と、同時に確かな殺気を感じた魔王はなにも言い返さず無言で2、3度素早く頷いた。


「なぁ〜イブリスさま〜俺たち、リハーサル早くしてぇんだけど!」


ルビーはうずうずしながら翼を広げる。

メイクアーティストに描いてもらったスカルの模様が形を見せる。


「そうね、ライブ会場の準備も整ってるし、一度合わせてみましょう。本当に、あなたたちは良く頑張ってくれてるわ。そこの魔王と違って」

「わざわざ例えにこの俺を出すな!くそ女!!なにが聖女だ!!アバズレビッーーぎょふうぁぶえ!!」


聖女の背後に召喚された光の矢が次々と魔王に向かって発射される。


聖女イブリスの基本攻撃"-セイントアロー-(めった刺しですわ♡)"


法力術ではなく、ただ体内に宿る聖なる力を練り上げ、矢に変えて発射する、単純でシンプルな技。
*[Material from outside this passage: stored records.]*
-- ==== Sys2Proof/Laws/KeepHost.lean ====
section
/-! SUPPORT. One lemma per function that carries a State, for the host ports, the sites, the network and the engines:
what `Keep.lean` calls kept (the queue of commands, the canonical form of the stores, the well-formed
cores) stays kept through it. Later proofs cite these lemmas and unfold no function again. -/

namespace Sys2Proof.Machine
variable {i : Held} {s t : State}

/-! ### Sys2Proof.Machine.HostPorts -/

theorem keeps_clearHpf {a0 a1} (h0 : Keeps i a0) : Keeps i (clearHpf a0 a1) := by
  unfold clearHpf
  extract_lets z0
  with_reducible repeat' (first
    | assumption | unfold z0 | dsimp only | fail_if_no_progress (refine keeps_mk ?_ rfl rfl))

theorem keeps_resetConfig {a0 a1} (h0 : Keeps i a0) : Keeps i (resetConfig a0 a1) := by
  unfold resetConfig
  extract_lets z0
  with_reducible repeat' (first
    | assumption | apply keeps_clearHpf | apply keeps_putFn | unfold z0 | dsimp only)

theorem keeps_endReads {a0 a1 a2} (h0 : Keeps i a0) : Keeps i (endReads a0 a1 a2) := by
  unfold endReads
  with_reducible repeat' (first
    | assumption | intro _ | apply keeps_copySettle | apply keeps_stepErr | apply keeps_countFault | apply keeps_dropTag | apply keeps_modOp
    | refine keeps_ite ?_ ?_ | refine keeps_foldl ?_ (fun _ _ _ => ?_) | split | dsimp only)

theorem keeps_endParkWrites {a0 a1} (h0 : Keeps i a0) : Keeps i (endParkWrites a0 a1) := by
  unfold endParkWrites
  with_reducible repeat' (first
    | assumption | apply keeps_opTierError | apply keeps_writeRec | refine keeps_ite ?_ ?_ | refine keeps_foldl ?_ (fun _ _ _ => ?_) | split
    | dsimp only | fail_if_no_progress (refine keeps_mk ?_ rfl rfl))

theorem keeps_linkResetFn {a0 a1} (h0 : Keeps i a0) : Keeps i (linkResetFn a0 a1) := by
  unfold linkResetFn
  extract_lets z0 z1 z2 z3 z4
  refine keeps_cut (i := i) z0 ?_ (fun hz0 => keeps_cut (i := i) z1 ?_ (fun hz1 => keeps_cut (i := i) z3 ?_ (fun hz3 => keeps_cut (i := i) z4 ?_ (fun hz4 => ?_))))
  on_goal 1 => unfold z0
  on_goal 2 => unfold z1
  on_goal 3 => unfold z3
  on_goal 4 => unfold z4
  all_goals
    with_reducible repeat' (first
      | assumption | apply keeps_resetConfig | apply keeps_tcDrop | apply keeps_emptyStaged | apply keeps_revokeParking | apply keeps_endParkWrites
      | apply keeps_endReads | apply keeps_modFn | refine keeps_ite ?_ ?_ | refine keeps_foldl ?_ (fun _ _ _ => ?_) | split | unfold z2 | dsimp only
      | fail_if_no_progress (refine keeps_mk ?_ rfl rfl))

theorem keeps_moveFns {a0 a1} (h0 : Keeps i a0) : Keeps i (moveFns a0 a1) := by
  unfold moveFns
  extract_lets z0 z1
  refine keeps_cut (i := i) z0 ?_ (fun hz0 => ?_)
  on_goal 1 => unfold z0
  all_goals
    with_reducible repeat' (first
      | assumption | refine keeps_ite ?_ ?_ | refine keeps_foldl ?_ (fun _ _ _ => ?_) | split | unfold z1 | dsimp only
      | fail_if_no_progress (refine keeps_mk ?_ rfl rfl))

theorem keeps_endSessions {a0 a1} (h0 : Keeps i a0) : Keeps i (endSessions a0 a1) := by
  unfold endSessions
  extract_lets z0
  with_reducible repeat' (first
    | assumption | unfold z0 | dsimp only | fail_if_no_progress (refine keeps_mk ?_ rfl rfl))

theorem keeps_resetLink {a0 a1} (h0 : Keeps i a0) : Keeps i (resetLink a0 a1) := by
  unfold resetLink
  extract_lets z0
  refine keeps_cut (i := i) z0 ?_ (fun hz0 => ?_)
  on_goal 1 => unfold z0
  all_goals
    with_reducible repeat' (first
      | assumption | apply keeps_linkResetFn | apply keeps_endSessions | apply keeps_pumpHost | apply keeps_moveFns | apply keeps_putLink
      | refine keeps_foldl ?_ (fun _ _ _ => ?_) | dsimp only)

theorem keeps_execPerstAssert {a0 a1} (h1 : Keeps i a1) : KeepsRes i (execPerstAssert a0 a1) := by
  unfold execPerstAssert
  extract_lets z0 z1
  refine keeps_cut (i := i) z1 ?_ (fun hz1 => ?_)
  on_goal 1 => unfold z1
  all_goals
    with_reducible repeat' (first
      | assumption | exact KeepsRes.fault | exact KeepsRes.refused | apply keeps_putPort | apply keeps_okT | apply keeps_resetLink
      | refine keeps_ite ?_ ?_ | refine res_ite ?_ ?_ | refine KeepsRes.next ?_ | refine keeps_foldl ?_ (fun _ _ _ => ?_) | split | unfold z0
      | dsimp only)

theorem keeps_execPerstDeassert {a0 a1} (h1 : Keeps i a1) : KeepsRes i (execPerstDeassert a0 a1) := by
  unfold execPerstDeassert
  extract_lets z0
  with_reducible repeat' (first
    | assumption | exact KeepsRes.fault | exact KeepsRes.refused | apply keeps_putPort | refine keeps_ite ?_ ?_ | refine res_ite ?_ ?_
    | refine KeepsRes.next ?_ | split | unfold z0 | dsimp only)

theorem keeps_execHostLinkUp {a0 a1} (h1 : Keeps i a1) : KeepsRes i (execHostLinkUp a0 a1) := by
  unfold execHostLinkUp
  extract_lets z0 z1
  refine keeps_cut (i := i) z1 ?_ (fun hz1 => ?_)
  on_goal 1 => unfold z1
  all_goals
    with_reducible repeat' (first
      | assumption | exact KeepsRes.fault | exact KeepsRes.refused | apply keeps_putPort | apply keeps_putLink | refine keeps_ite ?_ ?_
      | refine res_ite ?_ ?_ | refine KeepsRes.next ?_ | split | unfold z0 | dsimp only)

theorem keeps_execHotReset {a0 a1} (h1 : Keeps i a1) : KeepsRes i (execHotReset a0 a1) := by
  unfold execHotReset
  with_reducible repeat' (first
    | assumption | exact KeepsRes.fault | exact KeepsRes.refused | apply keeps_okT | apply keeps_resetLink | refine keeps_ite ?_ ?_
    | refine res_ite ?_ ?_ | refine KeepsRes.next ?_ | split)

theorem keeps_execHostRefclkLoss {a0 a1} (h1 : Keeps i a1) : KeepsRes i (execHostRefclkLoss a0 a1) := by
  unfold execHostRefclkLoss
  extract_lets z0
  with_reducible repeat' (first
    | assumption | exact KeepsRes.fault | exact KeepsRes.refused | apply keeps_okT | apply keeps_resetLink | apply keeps_putPort
    | refine keeps_ite ?_ ?_ | refine res_ite ?_ ?_ | refine KeepsRes.next ?_ | refine keeps_foldl ?_ (fun _ _ _ => ?_) | split | unfold z0 | dsimp only)

theorem keeps_execFlr {a0 a1} (h1 : Keeps i a1) : KeepsRes i (execFlr a0 a1) := by
  unfold execFlr
  extract_lets z0
  refine keeps_cut (i := i) z0 ?_ (fun hz0 => ?_)
  on_goal 1 => unfold z0
  all_goals
    with_reducible repeat' (first
      | assumption | intro _ | exact KeepsRes.fault | exact KeepsRes.refused | apply keeps_modFn | apply keeps_endSessions | apply keeps_okT
      | apply keeps_partitionReset | refine keeps_ite ?_ ?_ | refine res_ite ?_ ?_ | refine KeepsRes.next ?_ | split | dsimp only)

theorem keeps_execFlrComplete {a0 a1} (h1 : Keeps i a1) : KeepsRes i (execFlrComplete a0 a1) := by
  unfold execFlrComplete
  extract_lets z0
  refine keeps_cut (i := i) z0 ?_ (fun hz0 => ?_)
  on_goal 1 => unfold z0
  all_goals
    with_reducible repeat' (first
      | assumption | intro _ | exact KeepsRes.fault | exact KeepsRes.refused | apply keeps_resetConfig | apply keeps_tcDrop | apply keeps_okT
      | apply keeps_modFn | refine keeps_ite ?_ ?_ | refine res_ite ?_ ?_ | refine KeepsRes.next ?_ | split | dsimp only)

theorem keeps_resumeFn {a0 a1} (h0 : Keeps i a0) : Keeps i (resumeFn a0 a1) := by
  unfold resumeFn
  extract_lets z0 z1
  refine keeps_cut (i := i) z1 ?_ (fun hz1 => ?_)
  on_goal 1 => unfold z1
  all_goals
    with_reducible repeat' (first
      | assumption | apply keeps_sendPending | apply keeps_pumpHost | apply keeps_deliverBacklog | refine keeps_ite ?_ ?_ | split | unfold z0
      | dsimp only)

theorem keeps_execBmeClear {a0 a1} (h1 : Keeps i a1) : KeepsRes i (execBmeClear a0 a1) := by
  unfold execBmeClear
  with_reducible repeat' (first
    | assumption | intro _ | exact KeepsRes.fault | exact KeepsRes.refused | apply keeps_okT | apply keeps_pumpHost | apply keeps_modFn
    | refine keeps_ite ?_ ?_ | refine res_ite ?_ ?_ | refine KeepsRes.next ?_ | split)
術として発動させるよりも、放出するだけの動作で素早く展開が可能。

まどろっこしい詠唱(スペル)も必要ないので、制裁用には打って付けの技である。


さながらイガグリのように串刺しにされた魔王。

呼吸音だけが、彼が辛うじて生きている証拠だとわかる。


「汚い音ですわね。デモンズ達のような美しい声色を出してほしいものだわ」


聖女は氷よりも冷たい瞳で床でぷるぷる震える魔王を見下した。


「気が済んだなら……さっさと……出て行け……ぐふっ!!」

「もちろんですわ。私にはこの魔王城総支配者としての義務がありますもの」


かつん、とヒールで床を叩く音を出しながら聖女は今度こそ部屋を後にした。

魔王の元配下であったスカーレットデモンズを連れて。


ようやく過ぎ去った巨大ハリケーンに、安堵のため息を吐く魔王シャイタン(外見年齢6〜7歳)。


ーー今日も魔王城の1日は忙しいだろうな……。


瞳と同じ色の蝶ネクタイを直しながら、天井を仰いだ。



イブリス歴112年ーー。


聖女イブリスは、人類を脅かした魔王城をこうして一級の観光地として名を羽ばたかせるがため、日夜仕事に励むのだった。

蹂躙された人類史を立て直すべく、そして魔王によって失われた友と仲間達の魂全てを背負ってーー。



「あぁーー俺の城がヤバイ……。魔王城の支配者が聖女だなんて」



かつて魔王の間にあった立派な玉座は今は大量のリネン類の下に埋もれている。

魔王は小さな体で掘り起こしながら大層嘆いた。